======== DATASET CONTENT

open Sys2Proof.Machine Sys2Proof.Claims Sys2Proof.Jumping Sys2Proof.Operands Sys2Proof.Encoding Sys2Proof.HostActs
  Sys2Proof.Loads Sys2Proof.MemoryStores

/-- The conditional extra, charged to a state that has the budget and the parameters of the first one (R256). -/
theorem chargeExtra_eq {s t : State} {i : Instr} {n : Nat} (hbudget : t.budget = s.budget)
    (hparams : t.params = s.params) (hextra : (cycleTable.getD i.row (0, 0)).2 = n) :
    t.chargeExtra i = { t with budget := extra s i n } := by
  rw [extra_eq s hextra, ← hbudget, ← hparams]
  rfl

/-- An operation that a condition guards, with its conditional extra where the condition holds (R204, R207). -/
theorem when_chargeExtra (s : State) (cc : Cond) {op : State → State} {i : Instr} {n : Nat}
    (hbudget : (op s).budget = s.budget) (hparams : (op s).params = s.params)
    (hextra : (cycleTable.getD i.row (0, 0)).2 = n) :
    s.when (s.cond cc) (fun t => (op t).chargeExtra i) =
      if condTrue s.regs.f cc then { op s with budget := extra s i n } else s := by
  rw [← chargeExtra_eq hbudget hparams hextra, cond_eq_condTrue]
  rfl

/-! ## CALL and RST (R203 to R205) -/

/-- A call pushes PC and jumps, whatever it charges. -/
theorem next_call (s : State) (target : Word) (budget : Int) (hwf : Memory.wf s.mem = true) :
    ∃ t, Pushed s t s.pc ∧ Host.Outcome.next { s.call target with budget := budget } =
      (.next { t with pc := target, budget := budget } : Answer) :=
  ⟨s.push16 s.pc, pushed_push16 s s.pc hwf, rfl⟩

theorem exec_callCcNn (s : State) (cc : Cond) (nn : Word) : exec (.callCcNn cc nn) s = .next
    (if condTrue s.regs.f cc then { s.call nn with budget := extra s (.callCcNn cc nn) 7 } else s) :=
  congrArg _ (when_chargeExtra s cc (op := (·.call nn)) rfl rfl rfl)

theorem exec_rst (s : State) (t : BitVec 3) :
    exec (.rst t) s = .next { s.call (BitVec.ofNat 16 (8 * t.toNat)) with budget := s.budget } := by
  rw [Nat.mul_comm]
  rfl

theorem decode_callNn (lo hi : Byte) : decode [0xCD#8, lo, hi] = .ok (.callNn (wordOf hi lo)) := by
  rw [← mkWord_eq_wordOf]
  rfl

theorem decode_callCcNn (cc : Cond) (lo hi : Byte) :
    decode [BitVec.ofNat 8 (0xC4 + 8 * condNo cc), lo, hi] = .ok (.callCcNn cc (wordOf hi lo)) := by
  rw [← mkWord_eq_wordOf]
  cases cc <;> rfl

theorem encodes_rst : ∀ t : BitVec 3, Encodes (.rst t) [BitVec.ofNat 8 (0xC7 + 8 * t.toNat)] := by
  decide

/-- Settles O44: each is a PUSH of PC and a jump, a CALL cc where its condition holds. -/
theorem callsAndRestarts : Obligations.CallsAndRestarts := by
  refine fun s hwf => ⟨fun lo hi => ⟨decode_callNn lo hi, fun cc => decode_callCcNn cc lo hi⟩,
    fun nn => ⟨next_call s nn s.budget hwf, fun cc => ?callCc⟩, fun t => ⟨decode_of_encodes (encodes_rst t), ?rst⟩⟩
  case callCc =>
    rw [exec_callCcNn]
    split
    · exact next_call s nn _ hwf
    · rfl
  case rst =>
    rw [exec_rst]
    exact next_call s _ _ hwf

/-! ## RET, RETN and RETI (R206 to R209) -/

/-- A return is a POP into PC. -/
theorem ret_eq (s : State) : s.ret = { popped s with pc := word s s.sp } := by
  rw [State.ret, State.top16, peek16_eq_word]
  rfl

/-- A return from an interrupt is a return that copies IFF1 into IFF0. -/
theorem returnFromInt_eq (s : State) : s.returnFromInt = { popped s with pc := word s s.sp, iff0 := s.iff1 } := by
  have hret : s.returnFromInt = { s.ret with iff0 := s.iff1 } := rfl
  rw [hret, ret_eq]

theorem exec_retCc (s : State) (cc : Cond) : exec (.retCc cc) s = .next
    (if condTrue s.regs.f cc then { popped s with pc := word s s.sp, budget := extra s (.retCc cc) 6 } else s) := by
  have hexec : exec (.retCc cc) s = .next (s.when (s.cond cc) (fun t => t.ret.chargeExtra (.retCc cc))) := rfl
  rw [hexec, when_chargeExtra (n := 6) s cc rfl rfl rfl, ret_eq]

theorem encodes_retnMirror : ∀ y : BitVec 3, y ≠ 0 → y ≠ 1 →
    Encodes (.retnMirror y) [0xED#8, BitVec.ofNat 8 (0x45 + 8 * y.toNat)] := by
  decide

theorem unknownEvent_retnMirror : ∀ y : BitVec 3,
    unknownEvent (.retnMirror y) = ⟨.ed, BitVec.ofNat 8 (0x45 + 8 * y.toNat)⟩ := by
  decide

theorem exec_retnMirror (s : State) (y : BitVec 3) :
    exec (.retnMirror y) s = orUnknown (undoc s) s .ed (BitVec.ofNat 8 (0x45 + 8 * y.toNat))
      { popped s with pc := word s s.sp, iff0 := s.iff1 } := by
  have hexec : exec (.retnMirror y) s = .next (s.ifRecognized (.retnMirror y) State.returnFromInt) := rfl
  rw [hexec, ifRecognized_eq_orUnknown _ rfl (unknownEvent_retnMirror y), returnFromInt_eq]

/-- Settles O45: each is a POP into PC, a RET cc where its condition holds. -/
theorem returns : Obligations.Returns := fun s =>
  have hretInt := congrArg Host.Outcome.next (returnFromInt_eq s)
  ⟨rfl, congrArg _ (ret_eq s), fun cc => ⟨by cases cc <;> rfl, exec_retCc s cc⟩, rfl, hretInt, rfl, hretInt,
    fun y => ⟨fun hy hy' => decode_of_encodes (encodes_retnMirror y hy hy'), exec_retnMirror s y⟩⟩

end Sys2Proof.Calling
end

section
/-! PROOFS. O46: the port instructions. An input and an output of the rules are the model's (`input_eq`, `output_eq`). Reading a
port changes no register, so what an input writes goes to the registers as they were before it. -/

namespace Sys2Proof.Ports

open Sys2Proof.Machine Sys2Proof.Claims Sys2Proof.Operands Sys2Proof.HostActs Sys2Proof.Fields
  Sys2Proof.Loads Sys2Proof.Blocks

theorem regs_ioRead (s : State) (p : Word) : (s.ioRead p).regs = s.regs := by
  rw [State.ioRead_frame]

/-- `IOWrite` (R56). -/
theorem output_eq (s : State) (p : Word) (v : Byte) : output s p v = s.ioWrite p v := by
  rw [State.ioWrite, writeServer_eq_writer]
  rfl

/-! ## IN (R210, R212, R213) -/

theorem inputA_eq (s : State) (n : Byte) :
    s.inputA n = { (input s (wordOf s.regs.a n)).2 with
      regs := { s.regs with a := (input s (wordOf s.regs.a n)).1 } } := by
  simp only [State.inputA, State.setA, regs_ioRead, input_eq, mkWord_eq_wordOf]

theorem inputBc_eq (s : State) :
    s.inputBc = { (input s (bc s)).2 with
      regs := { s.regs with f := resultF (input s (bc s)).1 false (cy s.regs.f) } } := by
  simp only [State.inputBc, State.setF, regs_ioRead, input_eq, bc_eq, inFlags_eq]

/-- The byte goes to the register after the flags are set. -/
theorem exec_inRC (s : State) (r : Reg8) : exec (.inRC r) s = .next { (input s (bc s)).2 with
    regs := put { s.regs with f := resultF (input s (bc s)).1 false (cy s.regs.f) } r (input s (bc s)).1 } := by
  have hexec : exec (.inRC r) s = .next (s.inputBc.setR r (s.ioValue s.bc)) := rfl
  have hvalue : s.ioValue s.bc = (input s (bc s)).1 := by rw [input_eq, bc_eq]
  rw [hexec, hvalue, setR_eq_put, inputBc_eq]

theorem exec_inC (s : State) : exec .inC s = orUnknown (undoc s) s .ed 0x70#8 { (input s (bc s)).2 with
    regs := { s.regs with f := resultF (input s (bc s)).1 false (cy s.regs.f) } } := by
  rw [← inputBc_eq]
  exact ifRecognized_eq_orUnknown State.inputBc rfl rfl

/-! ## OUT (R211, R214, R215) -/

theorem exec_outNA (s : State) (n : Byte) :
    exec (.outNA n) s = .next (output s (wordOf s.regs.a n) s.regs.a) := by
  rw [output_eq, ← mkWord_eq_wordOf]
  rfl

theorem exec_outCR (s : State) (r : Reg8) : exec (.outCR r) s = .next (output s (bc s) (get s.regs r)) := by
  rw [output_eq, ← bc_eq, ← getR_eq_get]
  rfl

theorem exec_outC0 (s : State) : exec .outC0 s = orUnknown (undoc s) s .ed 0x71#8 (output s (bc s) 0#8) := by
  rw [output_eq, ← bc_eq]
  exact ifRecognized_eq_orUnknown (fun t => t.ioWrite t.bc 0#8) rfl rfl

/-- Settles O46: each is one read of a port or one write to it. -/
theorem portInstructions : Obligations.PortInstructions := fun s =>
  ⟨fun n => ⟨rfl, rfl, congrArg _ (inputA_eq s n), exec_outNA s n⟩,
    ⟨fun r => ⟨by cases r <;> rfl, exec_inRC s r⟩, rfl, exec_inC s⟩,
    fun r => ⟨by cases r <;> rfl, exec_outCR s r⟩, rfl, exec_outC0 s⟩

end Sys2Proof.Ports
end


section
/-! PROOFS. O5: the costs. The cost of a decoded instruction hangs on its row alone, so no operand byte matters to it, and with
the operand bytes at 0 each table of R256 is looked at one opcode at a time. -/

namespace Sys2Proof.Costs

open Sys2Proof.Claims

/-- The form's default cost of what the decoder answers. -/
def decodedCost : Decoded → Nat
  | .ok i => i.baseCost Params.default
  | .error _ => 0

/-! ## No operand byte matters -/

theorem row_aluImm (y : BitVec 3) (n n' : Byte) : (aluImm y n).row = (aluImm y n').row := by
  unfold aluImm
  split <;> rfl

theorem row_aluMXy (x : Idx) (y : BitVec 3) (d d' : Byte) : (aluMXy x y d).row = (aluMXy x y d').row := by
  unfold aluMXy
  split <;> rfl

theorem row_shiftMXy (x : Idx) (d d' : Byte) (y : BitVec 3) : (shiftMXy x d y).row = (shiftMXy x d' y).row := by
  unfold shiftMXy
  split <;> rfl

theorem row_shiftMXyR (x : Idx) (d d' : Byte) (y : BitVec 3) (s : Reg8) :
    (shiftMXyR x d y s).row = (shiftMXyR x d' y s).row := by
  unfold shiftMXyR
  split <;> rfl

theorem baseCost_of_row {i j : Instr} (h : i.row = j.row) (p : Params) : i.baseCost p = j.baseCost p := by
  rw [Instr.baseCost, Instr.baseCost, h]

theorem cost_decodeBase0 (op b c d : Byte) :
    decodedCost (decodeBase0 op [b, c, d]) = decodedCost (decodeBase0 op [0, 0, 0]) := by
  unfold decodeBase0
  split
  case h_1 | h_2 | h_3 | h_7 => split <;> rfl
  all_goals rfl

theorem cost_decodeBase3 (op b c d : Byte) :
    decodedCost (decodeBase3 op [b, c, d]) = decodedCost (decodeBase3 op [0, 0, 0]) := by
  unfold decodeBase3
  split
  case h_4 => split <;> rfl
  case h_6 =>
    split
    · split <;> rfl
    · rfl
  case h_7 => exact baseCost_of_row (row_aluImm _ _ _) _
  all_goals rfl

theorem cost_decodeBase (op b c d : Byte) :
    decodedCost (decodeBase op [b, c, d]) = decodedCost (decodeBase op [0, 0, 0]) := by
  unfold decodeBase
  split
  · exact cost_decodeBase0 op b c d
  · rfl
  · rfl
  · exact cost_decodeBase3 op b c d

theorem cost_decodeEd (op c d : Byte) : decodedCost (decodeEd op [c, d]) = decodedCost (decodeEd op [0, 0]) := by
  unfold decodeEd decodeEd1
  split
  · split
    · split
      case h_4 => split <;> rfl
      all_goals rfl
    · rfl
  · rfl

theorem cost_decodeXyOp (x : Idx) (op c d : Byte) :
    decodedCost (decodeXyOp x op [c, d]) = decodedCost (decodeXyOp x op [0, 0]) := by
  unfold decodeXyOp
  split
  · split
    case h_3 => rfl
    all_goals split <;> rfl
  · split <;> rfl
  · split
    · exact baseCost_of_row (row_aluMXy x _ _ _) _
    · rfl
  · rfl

================
======== DATASET CONTENT

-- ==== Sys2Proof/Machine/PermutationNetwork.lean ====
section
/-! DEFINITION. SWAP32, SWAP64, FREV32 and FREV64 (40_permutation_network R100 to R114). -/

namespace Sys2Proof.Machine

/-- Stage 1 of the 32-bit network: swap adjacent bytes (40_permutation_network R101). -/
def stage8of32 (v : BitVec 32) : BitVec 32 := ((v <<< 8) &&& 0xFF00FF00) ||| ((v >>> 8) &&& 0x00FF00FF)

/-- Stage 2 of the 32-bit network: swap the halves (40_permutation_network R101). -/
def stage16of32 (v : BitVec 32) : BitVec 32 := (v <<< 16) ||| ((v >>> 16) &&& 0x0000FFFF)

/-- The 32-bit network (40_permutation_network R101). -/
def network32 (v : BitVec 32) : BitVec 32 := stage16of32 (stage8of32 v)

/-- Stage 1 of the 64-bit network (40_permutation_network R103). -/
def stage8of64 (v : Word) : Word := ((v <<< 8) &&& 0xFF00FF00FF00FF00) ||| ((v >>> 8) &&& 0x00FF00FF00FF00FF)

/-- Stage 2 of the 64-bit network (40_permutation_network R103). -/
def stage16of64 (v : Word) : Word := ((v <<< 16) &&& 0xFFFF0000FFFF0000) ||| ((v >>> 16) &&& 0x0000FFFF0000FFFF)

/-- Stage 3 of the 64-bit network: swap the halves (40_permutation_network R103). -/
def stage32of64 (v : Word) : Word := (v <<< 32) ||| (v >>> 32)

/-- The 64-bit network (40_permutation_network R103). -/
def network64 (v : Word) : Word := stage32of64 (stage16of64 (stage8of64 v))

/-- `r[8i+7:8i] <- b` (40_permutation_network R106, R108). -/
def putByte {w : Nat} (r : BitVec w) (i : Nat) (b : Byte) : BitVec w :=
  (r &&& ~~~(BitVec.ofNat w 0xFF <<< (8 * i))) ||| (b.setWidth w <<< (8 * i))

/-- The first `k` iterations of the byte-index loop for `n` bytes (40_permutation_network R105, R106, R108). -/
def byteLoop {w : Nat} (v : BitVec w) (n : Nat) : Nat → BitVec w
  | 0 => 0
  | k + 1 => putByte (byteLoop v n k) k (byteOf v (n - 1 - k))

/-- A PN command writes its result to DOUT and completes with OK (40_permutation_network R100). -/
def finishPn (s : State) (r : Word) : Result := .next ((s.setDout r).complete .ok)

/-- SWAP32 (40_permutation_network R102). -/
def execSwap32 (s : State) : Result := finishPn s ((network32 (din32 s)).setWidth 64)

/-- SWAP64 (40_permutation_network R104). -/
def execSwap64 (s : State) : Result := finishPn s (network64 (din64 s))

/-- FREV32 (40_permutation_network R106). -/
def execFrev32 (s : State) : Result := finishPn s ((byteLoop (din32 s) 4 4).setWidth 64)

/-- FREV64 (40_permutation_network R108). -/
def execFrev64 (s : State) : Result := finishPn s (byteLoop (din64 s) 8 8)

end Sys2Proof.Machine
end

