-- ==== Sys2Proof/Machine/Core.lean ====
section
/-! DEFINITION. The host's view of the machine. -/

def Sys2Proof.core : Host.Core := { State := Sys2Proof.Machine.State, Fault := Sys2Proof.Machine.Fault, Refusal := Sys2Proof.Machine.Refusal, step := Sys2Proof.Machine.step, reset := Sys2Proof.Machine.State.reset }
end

================

• [WHAT NEEDS TO BE DONE]
Reproduce exactly the section above that begins at the line containing "open Sys2Proof.Machine Sys2Proof.Claims Sys2Proof.Jumping" and ends at the line containing "s.pc hwf, rfl⟩", leaving out all other lines.

• [RESULT OF THIS EXERCISE]
open Sys2Proof.Machine Sys2Proof.Claims Sys2Proof.Jumping Sys2Proof.Operands Sys2Proof.Encoding Sys2Proof.HostActs
  Sys2Proof.Loads Sys2Proof.MemoryStores

/-- The conditional extra, charged to a state that has the budget and the parameters of the first one (R256). -/
theorem chargeExtra_eq {s t : State} {i : Instr} {n : Nat} (hbudget : t.budget = s.budget)
    (hparams : t.params = s.params) (hextra : (cycleTable.getD i.row (0, 0)).2 = n) :
    t.chargeExtra i = { t with budget := extra s i n } := by
  rw [extra_eq s hextra, ← hbudget, ← hparams]
  rfl

/-- An operation that a condition guards, with its conditional extra where the condition holds (R204, R207). -/
theorem when_chargeExtra (s : State) (cc : Cond) {op : State → State} {i : Instr} {n : Nat}
    (hbudget : (op s).budget = s.budget) (hparams : (op s).params = s.params)
    (hextra : (cycleTable.getD i.row (0, 0)).2 = n) :
    s.when (s.cond cc) (fun t => (op t).chargeExtra i) =
      if condTrue s.regs.f cc then { op s with budget := extra s i n } else s := by
  rw [← chargeExtra_eq hbudget hparams hextra, cond_eq_condTrue]
  rfl

/-! ## CALL and RST (R203 to R205) -/

/-- A call pushes PC and jumps, whatever it charges. -/
theorem next_call (s : State) (target : Word) (budget : Int) (hwf : Memory.wf s.mem = true) :
    ∃ t, Pushed s t s.pc ∧ Host.Outcome.next { s.call target with budget := budget } =
      (.next { t with pc := target, budget := budget } : Answer) :=
  ⟨s.push16 s.pc, pushed_push16 s s.pc hwf, rfl⟩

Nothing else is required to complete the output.